Previously, I explained why the 11th of most months is mentioned far less than the other days in the Google Ngrams database of English literature from 1800-2008. This was to solve a long-standing question posed in an xkcd comic. While researching this, I encountered another mystery: the 2nd, 3rd, 22nd, and 23rd are unusually low as well—but only until the 1930s, at which point they become perfectly normal days. Last time, I set this question aside to focus on the 11th. In this installment, I explain the strange behavior of these four days.

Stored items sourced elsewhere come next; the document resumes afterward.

-- ==== Sys2Proof/Tests/Slice0.lean ====
section
/-!
SUPPORT. Tests of single steps and words, each with the place in spec/ its expected result comes from, and for every statement
with hypotheses a witness: a concrete state and operands that meet all of them together.
-/

namespace Sys2Proof.Tests

open Sys2Proof.Machine

/-! ### Small states -/

/-- A strap with the averaging filter. -/
def avgCfg (n : U8) (o : U4) (t : U8) : ChanCfg := { fsel := .average, nsamp := n, offset := o, thresh := t }

/-- A strap with the median filter. -/
def medCfg (o : U4) (t : U8) : ChanCfg := { fsel := .median3, nsamp := 1, offset := o, thresh := t }

/-- The answers that give these samples, one execution of measureOnce after another: `v` low reads, then a high one. -/
def answers (vs : List Nat) : List (List Bool) := vs.map fun v => List.replicate v false ++ [true]

/-- The machine after reset with these straps, and an environment bound to give these answers. -/
def start (gs : List ChanCfg) (script : List (List Bool)) : State :=
  { State.resetWith gs with env := { script := script, exec := 0, reads := 0 } }

/-- Two channels as in P2 of spec/95_test_vectors.md: an average of 3 and a median. -/
def two (script : List (List Bool)) : State := start [avgCfg 3 2 3, medCfg 4 4] script

/-- The same with `REF[1] = r`. -/
def twoRef (r : U16) (script : List (List Bool)) : State := (two script).setRef 1 r

/-- What a next state shows; nothing for a stop. -/
def shown {α : Type} (f : State → α) (o : Host.Outcome State Fault Refusal) : Option α :=
  match o with
  | .next t => some (f t)
  | .fault _ => none
  | .refused _ => none

/-- The last response of a next state, as ST and VAL. -/
def reply (o : Host.Outcome State Fault Refusal) : Option (Nat × Nat) :=
  match shown (fun t => t.responses.getLast?) o with
  | some (some r) => some (r.st.toNat, r.val.toNat)
  | _ => none

/-- One step of an idle block on a command word. -/
def issue (w : U16) (s : State) : Host.Outcome State Fault Refusal := step { s with host := [.command w] }

/-- `evaluate` on one channel with the given REF, OFFSET, THRESH: the decision and the new REF (section 4 of
spec/95_test_vectors.md). -/
def evaluated (x : U8) (ref : U16) (o : U4) (t : U8) : Bool × Nat :=
  let r := evaluate 0 x ((start [avgCfg 1 o t] []).setRef 0 ref)
  (r.1, (r.2.ref 0).toNat)

/-! ### WellFormed: every check refuses something -/

/-- R82 check 3: channel 2 of a block of two channels does not exist, channel 1 does. -/
theorem test_wf_channel : (Instr.meas 2).wf 2 = false ∧ (Instr.meas 1).wf 2 = true := by decide

/-- R82 check 4: AVG with n = 0. -/
theorem test_wf_count : (Instr.avg 0 0).wf 2 = false ∧ (Instr.avg 0 1).wf 2 = true := by decide

/-- R6: OFFSET 9 and NSAMP 0 are ill formed, OFFSET 8 and NSAMP 1 are not. -/
theorem test_wf_strap :
    (avgCfg 1 9 0).wf = false ∧ (avgCfg 0 8 0).wf = false ∧ (avgCfg 1 8 0).wf = true := by decide

/-- R5: no channel and seventeen channels are ill formed, sixteen are not. -/
theorem test_wf_channels :
    strapsWf [] = false ∧ strapsWf (List.replicate 17 (medCfg 0 0)) = false ∧
      strapsWf (List.replicate 16 (medCfg 0 0)) = true := by decide

/-! ### Decoding: words written out from R80, R84 and the table of section 4 of spec/95_test_vectors.md (NCH = 2) -/

theorem test_decode_sampler_words :
    decode 2 0b0001000000000000 = .ok (.meas 0) ∧ decode 2 0b0001000100000000 = .ok (.meas 1) ∧
      decode 2 0b0001001000000000 = .error .badChannel ∧ decode 2 0b0001000000000001 = .error .illegalCmd := by
  decide

theorem test_decode_filter_words :
    decode 2 0b0010000111111111 = .ok (.avg 1 255) ∧ decode 2 0b0010000000000000 = .error .nZero ∧
      decode 2 0b0010111100000000 = .error .badChannel ∧ decode 2 0b0011000100000000 = .ok (.med3 1) := by
  decide

theorem test_decode_calibrator_words :
    decode 2 0b0100000111111111 = .ok (.eval 1 255) ∧ decode 2 0b0101000000000000 = .ok (.scan 0) ∧
      decode 2 0b0101000010000000 = .error .illegalCmd ∧ decode 2 0b0110000100000000 = .ok (.rdref 1) := by
  decide

/-- R193's examples, with NCH = 4 for the first. -/
theorem test_decode_priority :
    decode 4 0x0F00 = .error .illegalCmd ∧ decode 2 0x1F01 = .error .illegalCmd ∧
      decode 2 0x2F00 = .error .badChannel := by decide

/-- R85: reserved opcodes. -/
theorem test_decode_reserved :
    ([0x0000, 0x7000, 0x8123, 0xFFFF] : List U16).all (fun w => selectCommand w = none) = true := by decide
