-- ==== Sys2Proof/Proofs/AssemblerText.lean ====
section
/-!
SUPPORT. Reading the text of a command back (spec/30_encoding.md R87). A separator that does not occur in a piece of text ends that
piece; a decimal literal is digits only, so it holds no comma, no blank and no hexadecimal mark, and its digits read back as the
number.
-/

namespace Sys2Proof.Machine

/-! ### Separators and blanks -/

theorem splitAtChar_of_not_mem {sep : Char} {piece : List Char} (h : sep ∉ piece) :
    splitAtChar sep piece = (piece, none) := by
  induction piece with
  | nil => rfl
  | cons ch rest ih =>
    obtain ⟨hne, hrest⟩ := not_or.mp (List.mem_cons.not.mp h)
    simp [splitAtChar, Ne.symm hne, ih hrest]

theorem splitAtChar_append {sep : Char} {piece : List Char} (h : sep ∉ piece) (rest : List Char) :
    splitAtChar sep (piece ++ sep :: rest) = (piece, some rest) := by
  induction piece with
  | nil => simp [splitAtChar]
  | cons ch piece ih =>
    obtain ⟨hne, hpiece⟩ := not_or.mp (List.mem_cons.not.mp h)
    simp [splitAtChar, Ne.symm hne, ih hpiece]

theorem dropBlanks_append {piece : List Char} (hne : piece ≠ []) (h : ' ' ∉ piece) (rest : List Char) :
    dropBlanks (piece ++ rest) = piece ++ rest := by
  cases piece with
  | nil => exact absurd rfl hne
  | cons ch piece =>
    have hch : ch ≠ ' ' := fun e => h (e ▸ List.mem_cons_self)
    simp [dropBlanks, hch]

/-! ### Decimal literals -/

theorem digitValue_digitChar {d : Nat} (h : d < 10) : digitValue 10 (digitChar d) = some d := by
  interval_cases d <;> rfl

theorem decimal_ne_nil (n : Nat) : decimal n ≠ [] := by
  unfold decimal
  split_ifs <;> simp

/-- A decimal literal holds digits only. -/
theorem not_mem_decimal {n : Nat} (hn : n < 1000) {ch : Char} (hch : ∀ d < 10, ch ≠ digitChar d) : ch ∉ decimal n := by
  unfold decimal
  split_ifs
  · simp [hch n (by omega)]
  · simp [hch (n / 10) (by omega), hch (n % 10) (by omega)]
  · simp [hch (n / 100) (by omega), hch (n / 10 % 10) (by omega), hch (n % 10) (by omega)]

theorem readDigits_decimal {n : Nat} (hn : n < 1000) : readDigits 10 0 (decimal n) = some n := by
  unfold decimal
  split_ifs
  · simp only [readDigits, digitValue_digitChar (d := n) (by omega), Option.some.injEq]
    omega
  · simp only [readDigits, digitValue_digitChar (d := n / 10) (by omega), digitValue_digitChar (d := n % 10) (by omega),
      Option.some.injEq]
    omega
  · simp only [readDigits, digitValue_digitChar (d := n / 100) (by omega), digitValue_digitChar (d := n / 10 % 10) (by omega),
      digitValue_digitChar (d := n % 10) (by omega), Option.some.injEq]
    omega

/-- A text without the mark `x` of a hexadecimal literal is read as decimal digits. -/
theorem readLiteral_of_not_mem {ds : List Char} (hne : ds ≠ []) (hx : 'x' ∉ ds) : readLiteral ds = readDigits 10 0 ds := by
  unfold readLiteral
  split
  · exact absurd rfl hne
  · simp at hx
  · rfl

theorem readLiteral_decimal {n : Nat} (hn : n < 1000) : readLiteral (decimal n) = some n := by
  rw [readLiteral_of_not_mem (decimal_ne_nil n) (not_mem_decimal hn (by decide)), readDigits_decimal hn]

/-! ### Operands -/

theorem readOperands_one {m : Nat} (hm : m < 1000) : readOperands (printOperands [m]) = some (m, none) := by
  have hblank : dropBlanks (decimal m) = decimal m := by
    simpa using dropBlanks_append (decimal_ne_nil m) (not_mem_decimal hm (by decide)) []
  simp [readOperands, printOperands, hblank, splitAtChar_of_not_mem (not_mem_decimal (ch := ',') hm (by decide)),
    readLiteral_decimal hm]

theorem readOperands_two {m n : Nat} (hm : m < 1000) (hn : n < 1000) :
    readOperands (printOperands [m, n]) = some (m, some n) := by
  have hblank : dropBlanks (' ' :: decimal n) = decimal n := by
    simpa [dropBlanks] using dropBlanks_append (decimal_ne_nil n) (not_mem_decimal hn (by decide)) []
  have hcomma : ',' ∉ decimal m := not_mem_decimal hm (by decide)
  simp [readOperands, printOperands, dropBlanks_append (decimal_ne_nil m) (not_mem_decimal hm (by decide)),
    splitAtChar_append hcomma, hblank, readLiteral_decimal hm, readLiteral_decimal hn]

/-- The operand a command carries after its channel, if it carries one (R87). -/
def secondOperand : Instr → Option Nat
  | .avg _ n => some n.toNat
  | .eval _ x => some x.toNat
  | .meas _ => none
  | .med3 _ => none
  | .scan _ => none
  | .rdref _ => none

/-- The operands of a command are read back as numbers. -/
theorem readOperands_printOperands (i : Instr) :
    readOperands (printOperands (operandValues i)) = some (i.chan.toNat, secondOperand i) := by
  have hchan (c : U4) : c.toNat < 1000 := by omega
  have himm (v : U8) : v.toNat < 1000 := by omega
  cases i with
  | meas c => exact readOperands_one (hchan c)
  | avg c n => exact readOperands_two (hchan c) (himm n)
  | med3 c => exact readOperands_one (hchan c)
  | eval c x => exact readOperands_two (hchan c) (himm x)
  | scan c => exact readOperands_one (hchan c)
  | rdref c => exact readOperands_one (hchan c)

/-! ### Commands -/

/-- The mnemonic and the operands of a command are that command, and each operand is in range. -/
theorem assemble_mnemonic (i : Instr) : assemble (mnemonic i) i.chan.toNat (secondOperand i) = some i := by
  have hchan (c : U4) : ¬ 16 ≤ c.toNat := by omega
  have himm (v : U8) : ¬ 256 ≤ v.toNat := by omega
  cases i <;> simp [assemble, mnemonic, Instr.chan, secondOperand, hchan, himm]

theorem blank_not_mem_mnemonic (i : Instr) : ' ' ∉ mnemonic i := by
  cases i <;> simp [mnemonic]

/-- Settles O5: the blank ends the mnemonic, the operands read back, and together they are the command. -/
theorem assemblerRoundTrip : Obligations.AssemblerRoundTrip := by
  intro i
  simp only [parseCommand, printCommand, splitAtChar_append (blank_not_mem_mnemonic i), readOperands_printOperands,
    assemble_mnemonic]

end Sys2Proof.Machine
end

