-- ==== Sys2Proof/Proofs/Responses.lean ====
section
/-!
SUPPORT. A command word at an idle block (spec/30_encoding.md R82) runs or is rejected, with one response either way (R88), and the
values a completed command can answer (R89).
-/

namespace Sys2Proof.Machine

/-! ### One response to a command word -/

/-- On an idle block, the step on a command word is what the word does (R31). -/
theorem step_command {s : State} {w : U16} {rest : List HostAction} (hbusy : s.busy = false)
    (hhost : s.host = .command w :: rest) : step s = runWord w { s with host := rest } := by
  rw [step_cons hhost]
  simp [act, hbusy]

/-- Settles O6: the word is executed on the state the host's list has moved on in. -/
theorem stepRunsDecodedCommand : Obligations.StepRunsDecodedCommand := by
  intro s w rest i hbusy hhost hdec
  rw [step_command hbusy hhost]
  exact runWord_ok (s := { s with host := rest }) hdec

/-- A command ends with its response, and the block is idle again (R11). -/
@[simp] theorem commandBody_busy (i : Instr) (s : State) : (commandBody i s).busy = false := by
  cases i <;> rfl

/-- Settles O9: a word that decodes is executed and answers OK; a word that does not is rejected and answers its reason's code. -/
theorem everyCommandGetsOneResponse : Obligations.EveryCommandGetsOneResponse := by
  intro s w rest hbusy hhost
  rw [step_command hbusy hhost]
  cases hdec : decode s.nch w with
  | ok i =>
    refine ⟨_, _, (runWord_ok (s := { s with host := rest }) hdec).trans (exec_of_wf (decode_ok_wf hdec).2),
      commandBody_responses i _, commandBody_busy i _, rfl, fun h => absurd rfl h⟩
  | error r =>
    refine ⟨_, _, runWord_error (s := { s with host := rest }) hdec, reject_responses r _, rfl, ?_, fun _ => rfl⟩
    cases r <;> rfl

/-! ### The values of R89 -/

/-- VAL of a command that answers a sample is 8 bits wide. -/
theorem sampleValue_lt (v : U8) : (sampleValue v).toNat < 2 ^ 8 := by
  have := v.isLt
  rw [sampleValue, zext16, BitVec.toNat_setWidth]
  omega

/-- VAL of EVAL is 1 bit wide. -/
theorem evalValue_lt (touch : Bool) : (evalValue touch).toNat < 2 ^ 1 := by
  cases touch <;> decide

/-- VAL of SCAN is 9 bits wide. -/
theorem scanValue_lt (touch : Bool) (f : U8) : (scanValue touch f).toNat < 2 ^ 9 := by
  have := f.isLt
  rw [scanValue_toNat]
  split <;> omega

/-- Settles O10: the value is `commandValue`, in the layout of its command. -/
theorem responseLayouts : Obligations.ResponseLayouts := by
  intro s i hwf
  refine ⟨_, _, exec_of_wf hwf, commandBody_responses i (accept s), ?_⟩
  cases i with
  | meas c => exact sampleValue_lt _
  | avg c n => exact sampleValue_lt _
  | med3 c => exact sampleValue_lt _
  | eval c x => exact evalValue_lt _
  | scan c => exact scanValue_lt _ _
  | rdref c => rfl

end Sys2Proof.Machine
end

To remind everyone, the graph below is the mystery we are dealing with. The 2nd, 3rd, 22nd, and 23rd are practically unused in 1800, the earliest point in the database. Around 1810 is when the first substantial uses appear; they grow at about the same rate as the other days, maintaining a substantial gap at about half of what one would expect until about the 1890s. Then suddenly, the gap shrinks and continues to do so until the 1930s when 2nd, 3rd, 22nd, and 23rd are absorbed into the main group.

new_style

Ye old style

So were 2 and 3 unlucky numbers in the 1800s? Did Google’s algorithm have a hard time reading the 2s and 3s of old-timey fonts? Nope, it turns out that people used to write these ordinals as 2d, 3d, 22d, and 23d. I took the median over January 2d, February 2d, etc. for each year and did the same for the other old-style ordinals. The graph below shows the use of old-style ordinals, which start as normal days within the main group, but slowly diverge until they drop off exponentially in the 1890s, reaching a tiny residue by the 1930s.

old_style

Sometimes you can encounter a modern use of the old-style abbreviations when the ordinal is part of a name with a very long history, like the 3d Marine Division. This is not why the old-style has a small residual in the latter half of the twentieth century. If you search through Google Books for modern uses of January 2d, you will only find reprints of old books and publications of old diaries.

Combined graph

The old style falls away as the new style emerges. When we add the old-style and new-style ordinals together, we get the graph below, which shows that once the two styles are accounted for, these four days of the months are actually quite ordinary.

sum_new_old_style

I don’t have a fully satisfying explanation for why the 2nd and 3rd now peek their heads above the main group from time to time. I guess if the 1st on the month is hugely over-represented, it is reasonable to expect that the next smallest ordinals would be slightly over-represented. (“Let’s have our meeting on the first of the month.” “I have ten other meetings on the first!” “Ok then, the second.”) However, if I search Google Books for instances of January 2d or January 2nd, there are a sizable number of hits from lists like this: january_2dGoogle Books apparently ignores commas. With the 1st, 2nd, 3rd, and 4th being the only regular ordinals for weeks of the month, these might get a boost this way.

Speculation

Why did writers use these one-letter abbreviations? Probably to follow Latin, where this practice originated and the ordinal indicator is a single letter o. The Romance languages, like Spanish, Italian, and Portuguese, still use o and a. I expect that we would still be using d if it wasn’t for 1st, 4th, etc. whose final consonant sound cannot be represented by a single letter. In the end, consistency within the English language by using two letters for all ordinals was more attractive than similarity to Latin.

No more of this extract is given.